Look through the entries. Copy each line that has the word "simpa".
START Provided information
-- ==== Sys2Proof/Laws/Invariant.lean ====
section
/-! SUPPORT. The shared operations keep the machine's invariant (Safety's `State.Inv`). -/

namespace Sys2Proof.Machine

/-! ## Bits under a mask -/

theorem masked_or {n : Nat} {a b m : BitVec n} (ha : a &&& m = 0) (hb : b &&& m = 0) : (a ||| b) &&& m = 0 := by
  apply BitVec.eq_of_getLsbD_eq
  intro i hi
  have h1 := congrArg (fun v => BitVec.getLsbD v i) ha
  have h2 := congrArg (fun v => BitVec.getLsbD v i) hb
  simp at h1 h2 ⊢
  intro h
  rcases h with h | h
  · exact h1 h
  · exact h2 h

theorem masked_and {n : Nat} {a m : BitVec n} (ha : a &&& m = 0) (b : BitVec n) : (a &&& b) &&& m = 0 := by
  apply BitVec.eq_of_getLsbD_eq
  intro i hi
  have h1 := congrArg (fun v => BitVec.getLsbD v i) ha
  simp at h1 ⊢
  intro h _
  exact h1 h

theorem masked_self {n : Nat} (a w : BitVec n) : (a &&& w) &&& ~~~w = 0 := by
  apply BitVec.eq_of_getLsbD_eq
  intro i hi
  simp
  intros
  assumption

theorem masked_blend {n : Nat} {a w : BitVec n} (ha : a &&& ~~~w = 0) (m v : BitVec n) :
    blend a (m &&& w) v &&& ~~~w = 0 := by
  refine masked_or (masked_and ha _) ?_
  apply BitVec.eq_of_getLsbD_eq
  intro i hi
  simp
  intros
  assumption

/-! ## What the invariant reads -/

/-- What the invariant reads of a state. -/
def State.invPart (s : State) :
    Mem × BitVec 16 × BitVec 16 × BitVec 32 × BitVec 32 × Bool × Bool × Vector (BitVec 32) 8 :=
  (s.mem, s.regs.cond, s.regs.pred, s.regs.mask, s.regs.exception, s.mode.allfatal, s.mode.nonefatal, s.pmu.mapped)

/-- A state that agrees on what the invariant reads has it too. -/
theorem State.Inv.congr {s t : State} (h : s.Inv) (e : t.invPart = s.invPart) : t.Inv := by
  simp only [State.invPart, Prod.mk.injEq] at e
  obtain ⟨e1, e2, e3, e4, e5, e6, e7, e8⟩ := e
  obtain ⟨h1, h2, h3, h4, h5, h6, h7⟩ := h
  refine ⟨e1 ▸ h1, e2 ▸ h2, e3 ▸ h3, e4 ▸ h4, e5 ▸ h5, by rw [e6, e7]; exact h6, fun q => ?_⟩
  have := h7 q
  unfold Pmu.mappedAt at this ⊢
  simp only [e8]; exact this

/-- An operation that keeps the invariant wherever it goes on. -/
def Keeps (f : State → Res) : Prop := ∀ s t, s.Inv → f s = .next t → t.Inv

theorem Keeps.andThen {f g : State → Res} (hf : Keeps f) (hg : Keeps g) : Keeps (fun s => andThen (f s) g) := by
  intro s t hs h
  obtain ⟨m, h1, h2⟩ := andThen_eq_next.mp h
  exact hg m t (hf s m hs h1) h2

theorem keeps_runAll {l : List (State → Res)} (h : ∀ f ∈ l, Keeps f) : Keeps (runAll l) := fun s t hs ht =>
  runAll_keeps State.Inv h s t hs ht

/-- An update of the state that leaves alone what the invariant reads. -/
theorem keeps_of_invPart {f : State → Res} (h : ∀ s t, f s = .next t → t.invPart = s.invPart) : Keeps f :=
  fun s t hs ht => hs.congr (h s t ht)

/-! ## Exceptions, events, flags -/

theorem lineEvent_inv {s : State} (h : s.Inv) (x : Nat) : (lineEvent x s).Inv := h.congr rfl

theorem exc_bit_inside (e : Exc) : bitAt 32 e.bit &&& ~~~excBits = 0 := by cases e <;> decide

theorem raise_inv {s : State} (h : s.Inv) (e : Exc) : (raise e s).Inv := by
  cases hm : s.regs.mask.getLsbD e.bit with
  | true => rw [raise_masked hm]; exact h
  | false =>
    obtain ⟨h1, h2, h3, h4, h5, h6, h7⟩ := h
    refine ⟨by simpa using h1, by simpa using h2, by simpa using h3, by simpa using h4, ?_, by simpa using h6,
      by simpa using h7⟩
    rw [raise_exception hm]
    exact masked_or h5 (exc_bit_inside e)

theorem raiseIf_inv {s : State} (h : s.Inv) (b : Bool) (e : Exc) : (raiseIf b e s).Inv := by
  cases b
  · exact h
  · exact raise_inv h e

theorem setCond_inv {s : State} (h : s.Inv) (m v : BitVec 16) : (s.setCond m v).Inv := by
  obtain ⟨h1, h2, h3, h4, h5, h6, h7⟩ := h
  exact ⟨h1, masked_blend h2 m v, h3, h4, h5, h6, h7⟩

theorem setPred_inv {s : State} (h : s.Inv) (m v : BitVec 16) : (s.setPred m v).Inv := by
  obtain ⟨h1, h2, h3, h4, h5, h6, h7⟩ := h
  refine ⟨h1, h2, ?_, h4, h5, h6, h7⟩
  simp only [State.setPred, State.setRegs, blend, BitVec.getLsbD_or, BitVec.getLsbD_and, h3]
  simp

theorem clearRead_inv {s : State} (h : s.Inv) (c : BitVec 3) : (clearRead c s).Inv := by
  obtain ⟨h1, h2, h3, h4, h5, h6, h7⟩ := h
  refine ⟨h1, h2, h3, h4, ?_, h6, h7⟩
  simp only [clearRead, State.setRegs]
  split
  · exact masked_and h5 _
  · exact h5

theorem readClear_inv {s : State} (h : s.Inv) (a : BitVec 7) : (readClear a s).Inv := by
  have := clearRead_inv h (clearBit a)
  unfold readClear drawRead
  split
  · exact this.congr rfl
  · exact this

theorem readMark_invPart (a : BitVec 7) (s : State) : (readMark a s).invPart = s.invPart := by
  unfold readMark drawRead
  split <;> rfl

/-! ## Memory -/

theorem setMem_inv {s : State} (h : s.Inv) {m : Mem} (hm : m.wf) : (s.setMem m).Inv :=
  ⟨hm, h.cond, h.pred, h.mask, h.exception, h.override, h.mapped⟩

theorem watchWrite_inv {s : State} (h : s.Inv) (a : Nat) : (watchWrite a s).Inv := by
  unfold watchWrite
  split
  · split
    · exact h.congr rfl
    · exact lineEvent_inv h 5
  · exact h

theorem dmStore_inv {s : State} (h : s.Inv) (p : MemPort) (a : Nat) (v : Word40) : (dmStore p a v s).Inv := by
  refine watchWrite_inv ?_ a
  exact (setMem_inv h (Mem.setDm_wf h.mem a v)).congr rfl

theorem pmLoad_inv {s : State} (h : s.Inv) (p k : Nat) (v : BitVec 32) : (pmLoad p k v s).Inv :=
  (setMem_inv h (Mem.setPmPart_wf h.mem p k v)).congr rfl

/-! ## Issues -/

theorem latch_invPart (i : Issue) (o : Option OpOut) (s : State) : (latch i o s).invPart = s.invPart := by
  cases i <;> rfl

theorem keeps_pairOp (i : Issue) (lat : Nat) (p : BitVec 2) (l : List (BitVec 8)) (f : State → PairOut) :
    Keeps (pairOp i lat p l f) := keeps_of_invPart fun s t h => by
  rcases pairOp_next h with ⟨_, _, rfl⟩ | ⟨_, _, rfl⟩
  · rfl
  · unfold schedulePair; rw [latch_invPart]; rfl

theorem keeps_scalarOp (i : Issue) (lat : Nat) (p : BitVec 2) (f : State → ScalarOut) : Keeps (scalarOp i lat p f) :=
  keeps_of_invPart fun s t h => by
    rcases scalarOp_next h with ⟨_, _, rfl⟩ | ⟨_, _, rfl⟩
    · unfold scheduleScalar; rw [latch_invPart]; rfl
    · rfl

theorem keeps_pairCompare (p : BitVec 2) (l : List (BitVec 8)) (f : State → Bool × Bool) : Keeps (pairCompare p l f) :=
  keeps_of_invPart fun s t h => by rcases pairCompare_next h with rfl | rfl <;> rfl

theorem keeps_scalarCompare (p : BitVec 2) (f : State → Bool) : Keeps (scalarCompare p f) :=
  keeps_of_invPart fun s t h => by rcases scalarCompare_next h with rfl | rfl <;> rfl

theorem keeps_aguAccess {u : AguUnit} {vec rf : Bool} {m : AguMode} {p : BitVec 2} {x : BitVec 4}
    {data : Gate → BitVec 16 → State → Res} (hd : ∀ g a s t, data g a s = .next t → t.invPart = s.invPart) :
    Keeps (aguAccess u vec rf m p x data) := by
  intro s t hs h
  rcases aguAccess_next h with ⟨_, rfl⟩ | ⟨b0, b1, rfl⟩ | ⟨_, h⟩
  · exact hs
  · exact raiseIf_inv (raiseIf_inv hs _ _) _ _
  · exact hs.congr ((hd _ _ _ _ h).trans rfl)

theorem readRf_invPart {u : AguUnit} {q : RfPort} {vec : Bool} {n : BitVec 8} {g : Gate} {a : BitVec 16} {s t : State}
    (h : readRf u q vec n g a s = .next t) : t.invPart = s.invPart := by rw [readRf_next h]; rfl

theorem readFirst_invPart {vec : Bool} {a : BitVec 7} {ad : BitVec 16} {s t : State}
    (h : readFirst vec a ad s = .next t) : t.invPart = s.invPart := by
  obtain ⟨d, rfl⟩ := readFirst_next h; rfl

theorem storeResult_invPart {u : AguUnit} {vec : Bool} {o : Option OpOut} {g : Gate} {a : BitVec 16} {s t : State}
    (h : storeResult u vec o g a s = .next t) : t.invPart = s.invPart := by
  rcases storeResult_next h with rfl | ⟨r, _, _, rfl⟩ <;> rfl

theorem storeFirst_invPart {vec : Bool} {a : BitVec 7} {ad : BitVec 16} {s t : State}
    (h : storeFirst vec a ad s = .next t) : t.invPart = s.invPart := by
  rcases storeFirst_next h with ⟨e0, e1, rfl⟩ | ⟨e0, rfl⟩
  · rfl
  · exact Eq.trans rfl (readMark_invPart a s)

theorem keeps_agu0Read (vec : Bool) (m : AguMode) (p : BitVec 2) (x : BitVec 4) (r : BitVec 9) :
    Keeps (agu0Read vec m p x r) := keeps_aguAccess fun g a s t h => by
  split at h
  · exact readRf_invPart h
  · split at h
    · cases h
    · exact readFirst_invPart h

theorem keeps_agu1Read (vec : Bool) (m : AguMode) (p : BitVec 2) (x : BitVec 4) (r : BitVec 8) :
    Keeps (agu1Read vec m p x r) := keeps_aguAccess fun _ _ _ _ h => readRf_invPart h

theorem keeps_agu0Write (vec : Bool) (m : AguMode) (p : BitVec 2) (x : BitVec 4) (r : BitVec 9) :
    Keeps (agu0Write vec m p x r) := keeps_aguAccess fun g a s t h => by
  split at h
  · exact storeFirst_invPart h
  · exact storeResult_invPart h

theorem keeps_agu1Write (vec : Bool) (m : AguMode) (p : BitVec 2) (x : BitVec 4) : Keeps (agu1Write vec m p x) :=
  keeps_aguAccess fun _ _ _ _ h => storeResult_invPart h

theorem keeps_aguArith (u : AguUnit) (p : BitVec 2) (x : BitVec 4) (f : AguIn → AguOut) : Keeps (aguArith u p x f) := by
  intro s t hs h
  rcases aguArith_next h with rfl | rfl
  · exact hs
  · exact (raiseIf_inv hs (f (aguIn s u x)).ovf (aovfExc u)).congr rfl

theorem keeps_moveScalar {p : BitVec 2} {d : BitVec 9} {lat : Nat} {src : Option MoveClass} {bad : Option Refusal}
    {val : State → Word40} {after : State → State} (ha : ∀ s, (after s).invPart = s.invPart) :
    Keeps (moveScalar p d lat src bad val after) := keeps_of_invPart fun s t h => by
  rcases moveScalar_next h with rfl | rfl | rfl
  · rfl
  · exact Eq.trans rfl (ha s)
  · exact Eq.trans rfl (ha s)

theorem keeps_moveVector (p : BitVec 2) (d : BitVec 9) (lat : Nat) (bad : Option Refusal) (val : State → Word40 × Word40) :
    Keeps (moveVector p d lat bad val) := keeps_of_invPart fun s t h => by
  rcases moveVector_next h with rfl | rfl | ⟨k, _, rfl⟩ <;> rfl

theorem keeps_flowOp {p : BitVec 2} {f : State → Res} (hf : Keeps f) : Keeps (flowOp p f) := by
  intro s t hs h
  rcases flowOp_next h with rfl | ⟨_, h⟩
  · exact hs
  · exact hf s t hs h

theorem keeps_stackOp (p : BitVec 2) (f : State → BitVec 16 × BitVec 16) : Keeps (stackOp p f) :=
  keeps_of_invPart fun s t h => by rcases stackOp_next h with rfl | rfl <;> rfl

theorem keeps_setPredReg (r : Nat) (c0 c1 : Bool) : Keeps (setPredReg r c0 c1) := keeps_of_invPart fun s t h => by
  obtain ⟨m, v, rfl⟩ := setPredReg_next h; rfl

theorem keeps_jumpOp {p : BitVec 2} {jt : BitVec 8} {f after : State → State} (hf : ∀ s, (f s).invPart = s.invPart)
    (ha : ∀ s, (after s).invPart = s.invPart) : Keeps (jumpOp p jt f after) := keeps_of_invPart fun s t h => by
  rcases jumpOp_next h with rfl | ⟨c, _, rfl⟩
  · rfl
  · rw [ha]; split
    · exact hf s
    · rfl

theorem keeps_dmaStart (r : Bool) (c : BitVec 2) : Keeps (dmaStart r c) := by
  intro s t hs h
  rcases dmaStart_next h with rfl | rfl
  · exact raise_inv hs _
  · exact hs.congr rfl

theorem keeps_dmaSleep (r : Bool) : Keeps (dmaSleep r) := by
  intro s t hs h
  unfold dmaSleep at h
  split at h
  · cases h
  · obtain ⟨m, h1, h2⟩ := andThen_eq_next.mp h
    cases h2
    have h0 : (s.setInts (wakeCtrl (bitAt 24 (16 + 2 * s.dma.active.toNat)) s.ints)).Inv := hs.congr rfl
    exact (keeps_dmaStart _ _ _ _ h0 h1).congr rfl

theorem returnFromInterrupt_inv {s : State} (h : s.Inv) : (returnFromInterrupt s).Inv := by
  unfold returnFromInterrupt
  split
  · exact h.congr rfl
  · exact raise_inv h _

/-! ## The PMU -/

theorem setPmu_inv {s : State} (h : s.Inv) {p : Pmu} (hm : ∀ q, p.mappedAt q &&& 0x0000FF80 = 0) : (s.setPmu p).Inv :=
  ⟨h.mem, h.cond, h.pred, h.mask, h.exception, h.override, hm⟩

theorem mappedAt_setMapped (p : Pmu) (q r : BitVec 3) (d : BitVec 32) :
    (p.setMapped q d).mappedAt r = if r = q then d else p.mappedAt r := by
  unfold Pmu.setMapped Pmu.mappedAt
  by_cases h : r = q
  · subst h; simp
  · have : q.toNat ≠ r.toNat := fun e => h (BitVec.eq_of_toNat_eq e.symm)
    simp [h, this]

theorem choosePage_mapped (l : List Nat) : ∀ (p : Pmu), (choosePage l p).2.mapped = p.mapped := by
  induction l with
  | nil => intro p; rfl
  | cons i l ih =>
    intro p
    unfold choosePage
    dsimp only
    split
    · split
      · rw [ih]; rfl
      · rfl
    · rfl

theorem page_entry_inside : ∀ v : BitVec 6, (v.setWidth 32 ||| bitAt 32 6) &&& (0x0000FF80 : BitVec 32) = 0 := by decide

theorem mapPage_mapped {p : Pmu} (h : ∀ q, p.mappedAt q &&& 0x0000FF80 = 0) (q : BitVec 3) (a : BitVec 16) :
    ∀ r, (p.mapPage q a).mappedAt r &&& 0x0000FF80 = 0 := by
  intro r
  have e : (p.mapPage q a).mappedAt r = if r = q then (pageOf a).setWidth 32 ||| bitAt 32 6 else p.mappedAt r := by
    have : ∀ p1 : Pmu, p1.mapped = p.mapped →
        (p1.setMapped q ((pageOf a).setWidth 32 ||| bitAt 32 6)).mappedAt r =
          if r = q then (pageOf a).setWidth 32 ||| bitAt 32 6 else p.mappedAt r := by
      intro p1 e1
      rw [mappedAt_setMapped]
      unfold Pmu.mappedAt
      simp only [e1]
    unfold Pmu.mapPage
    dsimp only
    split
    · exact (this (p.setVirt _ _) rfl)
    · exact (this p rfl)
  rw [e]
  split
  · exact page_entry_inside (pageOf a)
  · exact h r

end Sys2Proof.Machine
end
END Provided information
* [Your response]
    refine ⟨by simpa using h1, by simpa using h2, by simpa using h3, by simpa using h4, ?_, by simpa using h6,
      by simpa using h7⟩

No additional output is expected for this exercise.